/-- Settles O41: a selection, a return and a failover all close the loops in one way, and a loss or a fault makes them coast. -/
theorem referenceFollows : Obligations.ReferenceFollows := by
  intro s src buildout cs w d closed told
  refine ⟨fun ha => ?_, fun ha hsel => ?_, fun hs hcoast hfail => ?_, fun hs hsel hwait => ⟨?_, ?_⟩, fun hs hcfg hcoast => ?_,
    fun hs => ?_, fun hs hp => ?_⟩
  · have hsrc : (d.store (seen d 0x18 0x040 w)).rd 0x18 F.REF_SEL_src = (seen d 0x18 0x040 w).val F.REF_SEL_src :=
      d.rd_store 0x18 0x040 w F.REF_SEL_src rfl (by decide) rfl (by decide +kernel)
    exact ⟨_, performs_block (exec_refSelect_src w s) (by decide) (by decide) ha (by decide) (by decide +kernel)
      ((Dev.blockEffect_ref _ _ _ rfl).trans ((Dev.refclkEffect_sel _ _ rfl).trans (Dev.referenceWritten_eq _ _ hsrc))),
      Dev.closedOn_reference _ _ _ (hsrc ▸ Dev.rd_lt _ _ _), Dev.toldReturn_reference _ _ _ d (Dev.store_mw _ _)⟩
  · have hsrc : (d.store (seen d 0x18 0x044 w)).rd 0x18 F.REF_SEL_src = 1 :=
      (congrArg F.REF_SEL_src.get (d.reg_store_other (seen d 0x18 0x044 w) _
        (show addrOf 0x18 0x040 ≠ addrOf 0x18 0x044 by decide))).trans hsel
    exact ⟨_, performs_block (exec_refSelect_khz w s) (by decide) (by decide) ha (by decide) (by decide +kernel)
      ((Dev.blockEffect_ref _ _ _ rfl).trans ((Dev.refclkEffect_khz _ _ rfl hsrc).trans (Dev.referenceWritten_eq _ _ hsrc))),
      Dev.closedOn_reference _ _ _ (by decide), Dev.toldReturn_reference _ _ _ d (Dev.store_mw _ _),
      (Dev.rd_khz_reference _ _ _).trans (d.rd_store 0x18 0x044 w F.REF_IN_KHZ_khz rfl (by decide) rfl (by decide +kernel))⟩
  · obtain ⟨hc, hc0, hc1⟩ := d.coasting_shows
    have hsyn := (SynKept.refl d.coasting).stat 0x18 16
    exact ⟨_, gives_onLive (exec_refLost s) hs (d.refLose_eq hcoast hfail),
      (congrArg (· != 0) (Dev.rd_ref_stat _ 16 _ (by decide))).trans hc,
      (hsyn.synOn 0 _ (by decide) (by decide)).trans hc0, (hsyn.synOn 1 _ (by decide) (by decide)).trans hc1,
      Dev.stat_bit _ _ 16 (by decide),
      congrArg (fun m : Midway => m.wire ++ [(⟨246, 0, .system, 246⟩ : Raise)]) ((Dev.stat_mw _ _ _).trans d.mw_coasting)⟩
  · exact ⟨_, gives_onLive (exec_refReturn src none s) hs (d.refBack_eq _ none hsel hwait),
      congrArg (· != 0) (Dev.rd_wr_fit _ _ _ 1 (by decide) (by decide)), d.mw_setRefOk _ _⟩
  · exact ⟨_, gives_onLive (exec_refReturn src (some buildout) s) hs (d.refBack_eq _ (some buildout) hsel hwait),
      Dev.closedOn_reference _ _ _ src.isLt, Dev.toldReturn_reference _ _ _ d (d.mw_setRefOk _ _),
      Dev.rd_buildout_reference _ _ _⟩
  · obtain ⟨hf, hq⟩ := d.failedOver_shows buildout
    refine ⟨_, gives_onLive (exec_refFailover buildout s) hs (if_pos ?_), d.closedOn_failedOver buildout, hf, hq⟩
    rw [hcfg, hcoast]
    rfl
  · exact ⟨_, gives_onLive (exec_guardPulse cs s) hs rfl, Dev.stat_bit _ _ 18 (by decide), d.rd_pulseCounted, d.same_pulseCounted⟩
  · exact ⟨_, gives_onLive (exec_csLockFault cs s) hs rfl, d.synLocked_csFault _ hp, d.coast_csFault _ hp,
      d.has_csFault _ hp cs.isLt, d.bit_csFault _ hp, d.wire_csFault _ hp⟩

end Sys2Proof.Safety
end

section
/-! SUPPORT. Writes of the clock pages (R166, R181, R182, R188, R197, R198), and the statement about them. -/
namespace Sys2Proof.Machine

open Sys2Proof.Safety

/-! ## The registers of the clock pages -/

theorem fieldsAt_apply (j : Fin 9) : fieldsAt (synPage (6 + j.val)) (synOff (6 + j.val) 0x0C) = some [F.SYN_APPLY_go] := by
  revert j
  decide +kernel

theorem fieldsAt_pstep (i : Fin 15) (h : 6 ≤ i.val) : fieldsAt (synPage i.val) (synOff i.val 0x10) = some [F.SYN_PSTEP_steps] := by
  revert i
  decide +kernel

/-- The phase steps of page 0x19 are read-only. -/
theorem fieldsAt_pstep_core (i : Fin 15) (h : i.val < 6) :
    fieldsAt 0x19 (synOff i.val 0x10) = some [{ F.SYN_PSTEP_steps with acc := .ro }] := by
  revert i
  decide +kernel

==

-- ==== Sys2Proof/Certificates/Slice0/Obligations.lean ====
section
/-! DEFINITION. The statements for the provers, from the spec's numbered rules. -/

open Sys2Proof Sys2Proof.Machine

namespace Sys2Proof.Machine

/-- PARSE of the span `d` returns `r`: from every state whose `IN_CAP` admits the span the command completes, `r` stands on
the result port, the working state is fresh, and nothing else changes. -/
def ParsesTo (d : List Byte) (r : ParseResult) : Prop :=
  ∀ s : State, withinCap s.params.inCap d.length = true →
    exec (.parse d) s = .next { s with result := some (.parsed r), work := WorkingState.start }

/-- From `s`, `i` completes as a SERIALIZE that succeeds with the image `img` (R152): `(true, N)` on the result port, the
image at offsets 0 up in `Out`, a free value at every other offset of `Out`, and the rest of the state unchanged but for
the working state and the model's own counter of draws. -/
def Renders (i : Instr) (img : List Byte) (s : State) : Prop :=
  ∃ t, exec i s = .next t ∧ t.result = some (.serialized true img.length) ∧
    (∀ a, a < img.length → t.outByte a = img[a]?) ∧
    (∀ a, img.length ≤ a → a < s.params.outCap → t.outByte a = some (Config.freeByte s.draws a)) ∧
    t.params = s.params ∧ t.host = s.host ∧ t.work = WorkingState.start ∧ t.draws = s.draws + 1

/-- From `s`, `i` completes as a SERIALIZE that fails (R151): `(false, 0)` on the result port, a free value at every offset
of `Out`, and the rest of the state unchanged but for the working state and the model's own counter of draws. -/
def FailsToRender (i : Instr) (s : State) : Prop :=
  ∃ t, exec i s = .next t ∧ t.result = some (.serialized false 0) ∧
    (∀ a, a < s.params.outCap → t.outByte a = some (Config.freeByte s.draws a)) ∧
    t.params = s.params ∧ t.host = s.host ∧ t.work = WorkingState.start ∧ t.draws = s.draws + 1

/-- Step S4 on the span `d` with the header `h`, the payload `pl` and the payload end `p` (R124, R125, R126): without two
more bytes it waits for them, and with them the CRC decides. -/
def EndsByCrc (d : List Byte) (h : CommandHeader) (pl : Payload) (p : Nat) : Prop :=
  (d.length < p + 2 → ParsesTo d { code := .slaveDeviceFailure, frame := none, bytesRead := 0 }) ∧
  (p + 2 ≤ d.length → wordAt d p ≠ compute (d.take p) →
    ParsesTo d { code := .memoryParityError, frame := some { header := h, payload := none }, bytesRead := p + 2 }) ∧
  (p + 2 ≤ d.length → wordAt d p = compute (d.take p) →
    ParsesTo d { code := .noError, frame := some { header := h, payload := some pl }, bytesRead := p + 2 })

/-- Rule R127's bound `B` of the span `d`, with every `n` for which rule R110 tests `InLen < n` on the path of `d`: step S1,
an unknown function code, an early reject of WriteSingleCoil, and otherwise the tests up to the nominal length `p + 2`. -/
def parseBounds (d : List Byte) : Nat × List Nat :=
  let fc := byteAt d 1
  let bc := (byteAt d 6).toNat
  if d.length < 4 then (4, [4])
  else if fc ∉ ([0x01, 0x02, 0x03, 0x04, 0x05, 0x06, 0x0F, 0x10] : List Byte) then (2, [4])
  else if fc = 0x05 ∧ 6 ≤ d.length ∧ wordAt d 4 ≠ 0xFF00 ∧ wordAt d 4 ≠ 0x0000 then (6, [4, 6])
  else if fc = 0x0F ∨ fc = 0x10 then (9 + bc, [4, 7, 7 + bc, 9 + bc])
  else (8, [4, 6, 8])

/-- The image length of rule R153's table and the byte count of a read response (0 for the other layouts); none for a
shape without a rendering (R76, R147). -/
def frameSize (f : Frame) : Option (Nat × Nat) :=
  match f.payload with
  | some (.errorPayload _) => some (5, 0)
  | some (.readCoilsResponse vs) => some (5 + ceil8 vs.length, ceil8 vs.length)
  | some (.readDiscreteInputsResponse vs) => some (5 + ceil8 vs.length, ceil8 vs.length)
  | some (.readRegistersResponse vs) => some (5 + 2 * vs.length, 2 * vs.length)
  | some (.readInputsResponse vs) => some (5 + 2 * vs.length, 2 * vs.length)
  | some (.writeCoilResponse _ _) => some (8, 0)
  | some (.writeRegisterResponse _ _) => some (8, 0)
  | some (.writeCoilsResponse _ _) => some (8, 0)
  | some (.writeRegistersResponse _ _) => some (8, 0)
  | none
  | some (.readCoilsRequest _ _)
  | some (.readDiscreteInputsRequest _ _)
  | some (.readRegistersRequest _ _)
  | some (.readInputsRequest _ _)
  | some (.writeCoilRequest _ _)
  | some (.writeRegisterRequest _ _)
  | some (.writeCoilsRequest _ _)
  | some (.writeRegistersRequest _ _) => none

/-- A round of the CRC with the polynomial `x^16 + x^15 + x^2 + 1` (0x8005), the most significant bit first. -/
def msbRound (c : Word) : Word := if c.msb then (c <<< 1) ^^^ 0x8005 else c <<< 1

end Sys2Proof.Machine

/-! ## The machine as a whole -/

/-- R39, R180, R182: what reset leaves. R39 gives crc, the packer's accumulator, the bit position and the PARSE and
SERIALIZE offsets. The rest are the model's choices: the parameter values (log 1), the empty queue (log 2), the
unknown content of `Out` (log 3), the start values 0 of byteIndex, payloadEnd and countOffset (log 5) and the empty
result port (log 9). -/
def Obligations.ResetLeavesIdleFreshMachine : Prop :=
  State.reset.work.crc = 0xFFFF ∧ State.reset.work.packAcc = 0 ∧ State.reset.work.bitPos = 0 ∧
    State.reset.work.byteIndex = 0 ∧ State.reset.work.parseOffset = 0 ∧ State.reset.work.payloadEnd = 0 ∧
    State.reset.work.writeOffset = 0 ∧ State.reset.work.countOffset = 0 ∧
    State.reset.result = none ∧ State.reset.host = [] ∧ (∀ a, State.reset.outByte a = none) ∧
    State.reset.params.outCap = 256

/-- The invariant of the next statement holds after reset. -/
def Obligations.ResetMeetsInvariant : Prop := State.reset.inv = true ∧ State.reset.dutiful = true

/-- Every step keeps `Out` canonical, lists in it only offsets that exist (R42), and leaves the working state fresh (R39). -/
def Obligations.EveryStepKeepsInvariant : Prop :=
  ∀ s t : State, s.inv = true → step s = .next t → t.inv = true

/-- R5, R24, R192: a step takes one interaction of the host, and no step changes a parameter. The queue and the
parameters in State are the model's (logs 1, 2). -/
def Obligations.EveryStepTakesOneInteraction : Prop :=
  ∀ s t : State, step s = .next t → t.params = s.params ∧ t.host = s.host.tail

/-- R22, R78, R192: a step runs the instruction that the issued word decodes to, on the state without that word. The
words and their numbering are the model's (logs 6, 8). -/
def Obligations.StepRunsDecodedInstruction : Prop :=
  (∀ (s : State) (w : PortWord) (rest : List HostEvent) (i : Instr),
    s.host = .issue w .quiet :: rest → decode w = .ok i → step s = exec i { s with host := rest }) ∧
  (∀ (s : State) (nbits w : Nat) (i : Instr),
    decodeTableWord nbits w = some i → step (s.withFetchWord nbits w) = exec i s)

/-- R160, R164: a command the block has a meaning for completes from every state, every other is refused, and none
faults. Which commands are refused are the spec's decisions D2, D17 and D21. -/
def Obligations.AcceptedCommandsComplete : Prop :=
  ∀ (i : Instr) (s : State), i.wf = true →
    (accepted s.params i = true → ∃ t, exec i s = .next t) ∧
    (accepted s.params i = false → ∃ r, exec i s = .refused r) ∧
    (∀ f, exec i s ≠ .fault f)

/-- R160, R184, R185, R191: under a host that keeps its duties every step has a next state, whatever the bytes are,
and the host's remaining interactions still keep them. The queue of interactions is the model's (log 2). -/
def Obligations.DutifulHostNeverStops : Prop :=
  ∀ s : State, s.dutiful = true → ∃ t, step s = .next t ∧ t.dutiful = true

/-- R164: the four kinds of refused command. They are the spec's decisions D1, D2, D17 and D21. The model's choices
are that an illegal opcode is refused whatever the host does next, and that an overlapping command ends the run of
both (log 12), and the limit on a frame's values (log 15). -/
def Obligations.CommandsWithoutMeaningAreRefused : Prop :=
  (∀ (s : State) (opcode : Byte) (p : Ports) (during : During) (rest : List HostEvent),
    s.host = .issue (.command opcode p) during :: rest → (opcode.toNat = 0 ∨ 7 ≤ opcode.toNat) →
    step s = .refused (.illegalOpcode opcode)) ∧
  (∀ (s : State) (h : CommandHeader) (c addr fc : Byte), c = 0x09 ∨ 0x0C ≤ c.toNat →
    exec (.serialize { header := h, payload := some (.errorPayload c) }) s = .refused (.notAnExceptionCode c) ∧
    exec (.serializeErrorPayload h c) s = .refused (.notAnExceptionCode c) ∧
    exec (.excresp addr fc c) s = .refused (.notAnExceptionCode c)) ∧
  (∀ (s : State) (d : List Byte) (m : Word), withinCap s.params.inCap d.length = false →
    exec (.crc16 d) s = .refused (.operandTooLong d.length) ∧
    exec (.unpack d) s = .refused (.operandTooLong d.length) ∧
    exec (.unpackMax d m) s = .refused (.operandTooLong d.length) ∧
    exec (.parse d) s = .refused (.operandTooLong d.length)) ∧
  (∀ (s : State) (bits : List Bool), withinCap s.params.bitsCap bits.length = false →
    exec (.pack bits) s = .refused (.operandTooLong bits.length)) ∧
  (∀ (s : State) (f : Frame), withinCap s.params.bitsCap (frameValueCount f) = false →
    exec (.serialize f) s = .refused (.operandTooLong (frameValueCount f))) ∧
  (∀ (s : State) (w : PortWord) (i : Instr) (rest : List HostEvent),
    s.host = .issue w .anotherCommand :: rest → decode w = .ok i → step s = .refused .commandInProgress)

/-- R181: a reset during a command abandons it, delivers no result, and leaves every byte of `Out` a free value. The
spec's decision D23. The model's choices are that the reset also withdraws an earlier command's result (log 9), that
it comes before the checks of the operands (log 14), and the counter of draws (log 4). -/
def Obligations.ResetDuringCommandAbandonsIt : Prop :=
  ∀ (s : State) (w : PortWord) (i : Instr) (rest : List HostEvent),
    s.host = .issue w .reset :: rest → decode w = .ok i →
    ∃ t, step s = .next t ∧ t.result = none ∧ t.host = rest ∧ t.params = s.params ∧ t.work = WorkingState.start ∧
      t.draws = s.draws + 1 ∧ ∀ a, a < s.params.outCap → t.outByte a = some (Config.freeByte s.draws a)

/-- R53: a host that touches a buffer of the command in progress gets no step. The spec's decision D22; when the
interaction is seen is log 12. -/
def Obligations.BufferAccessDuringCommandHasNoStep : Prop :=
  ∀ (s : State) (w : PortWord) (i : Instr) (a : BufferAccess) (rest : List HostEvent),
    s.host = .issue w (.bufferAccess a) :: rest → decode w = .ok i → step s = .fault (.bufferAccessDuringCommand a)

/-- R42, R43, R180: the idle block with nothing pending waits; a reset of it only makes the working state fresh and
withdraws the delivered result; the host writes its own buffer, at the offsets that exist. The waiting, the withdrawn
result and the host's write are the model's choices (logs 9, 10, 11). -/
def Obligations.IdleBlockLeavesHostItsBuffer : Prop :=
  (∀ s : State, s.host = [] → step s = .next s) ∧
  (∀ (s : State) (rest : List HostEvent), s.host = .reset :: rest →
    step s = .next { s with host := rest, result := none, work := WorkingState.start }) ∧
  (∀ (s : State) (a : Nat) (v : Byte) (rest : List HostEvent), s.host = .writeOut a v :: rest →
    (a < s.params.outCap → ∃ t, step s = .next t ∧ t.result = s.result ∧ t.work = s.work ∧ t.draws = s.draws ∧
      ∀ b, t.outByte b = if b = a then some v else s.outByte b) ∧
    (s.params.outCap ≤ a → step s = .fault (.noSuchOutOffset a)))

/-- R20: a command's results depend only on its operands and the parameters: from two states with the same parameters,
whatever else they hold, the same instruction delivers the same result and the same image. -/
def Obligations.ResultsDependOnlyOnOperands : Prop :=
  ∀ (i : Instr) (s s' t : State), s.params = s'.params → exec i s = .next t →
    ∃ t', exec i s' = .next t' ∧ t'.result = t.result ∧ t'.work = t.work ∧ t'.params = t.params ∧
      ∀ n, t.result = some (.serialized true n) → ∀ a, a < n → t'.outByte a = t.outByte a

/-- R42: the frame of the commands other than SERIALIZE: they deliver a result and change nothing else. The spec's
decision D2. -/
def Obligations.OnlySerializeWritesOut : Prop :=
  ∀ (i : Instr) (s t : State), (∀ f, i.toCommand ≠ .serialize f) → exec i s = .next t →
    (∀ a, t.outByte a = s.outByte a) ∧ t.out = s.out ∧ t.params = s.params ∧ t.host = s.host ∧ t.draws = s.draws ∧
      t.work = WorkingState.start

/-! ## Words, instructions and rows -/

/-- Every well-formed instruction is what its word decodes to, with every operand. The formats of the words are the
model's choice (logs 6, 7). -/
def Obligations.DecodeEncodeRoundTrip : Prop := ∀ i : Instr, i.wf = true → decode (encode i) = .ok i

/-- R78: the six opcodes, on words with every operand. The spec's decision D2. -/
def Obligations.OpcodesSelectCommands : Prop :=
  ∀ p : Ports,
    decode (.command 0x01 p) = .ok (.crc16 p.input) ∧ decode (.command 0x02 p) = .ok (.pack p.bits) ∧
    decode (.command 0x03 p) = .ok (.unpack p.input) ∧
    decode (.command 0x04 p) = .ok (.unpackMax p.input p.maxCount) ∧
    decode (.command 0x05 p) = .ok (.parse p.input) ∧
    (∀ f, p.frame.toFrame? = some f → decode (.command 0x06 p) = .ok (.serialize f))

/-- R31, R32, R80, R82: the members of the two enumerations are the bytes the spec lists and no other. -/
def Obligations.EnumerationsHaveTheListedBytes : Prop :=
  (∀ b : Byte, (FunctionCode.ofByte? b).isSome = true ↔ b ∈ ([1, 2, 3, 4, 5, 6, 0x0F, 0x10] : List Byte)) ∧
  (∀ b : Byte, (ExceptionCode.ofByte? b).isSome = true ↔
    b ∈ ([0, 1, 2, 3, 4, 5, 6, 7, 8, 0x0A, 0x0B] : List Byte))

- **The task**
Copy out only the lines of the records above from the one with "refine ⟨_, gives_onLive" through the one with "decide), d.rd_pulseCounted, d.same_pulseCounted⟩", exactly as they stand, both included.

- **Written answer**
    refine ⟨_, gives_onLive (exec_refFailover buildout s) hs (if_pos ?_), d.closedOn_failedOver buildout, hf, hq⟩
    rw [hcfg, hcoast]
    rfl
  · exact ⟨_, gives_onLive (exec_guardPulse cs s) hs rfl, Dev.stat_bit _ _ 18 (by decide), d.rd_pulseCounted, d.same_pulseCounted⟩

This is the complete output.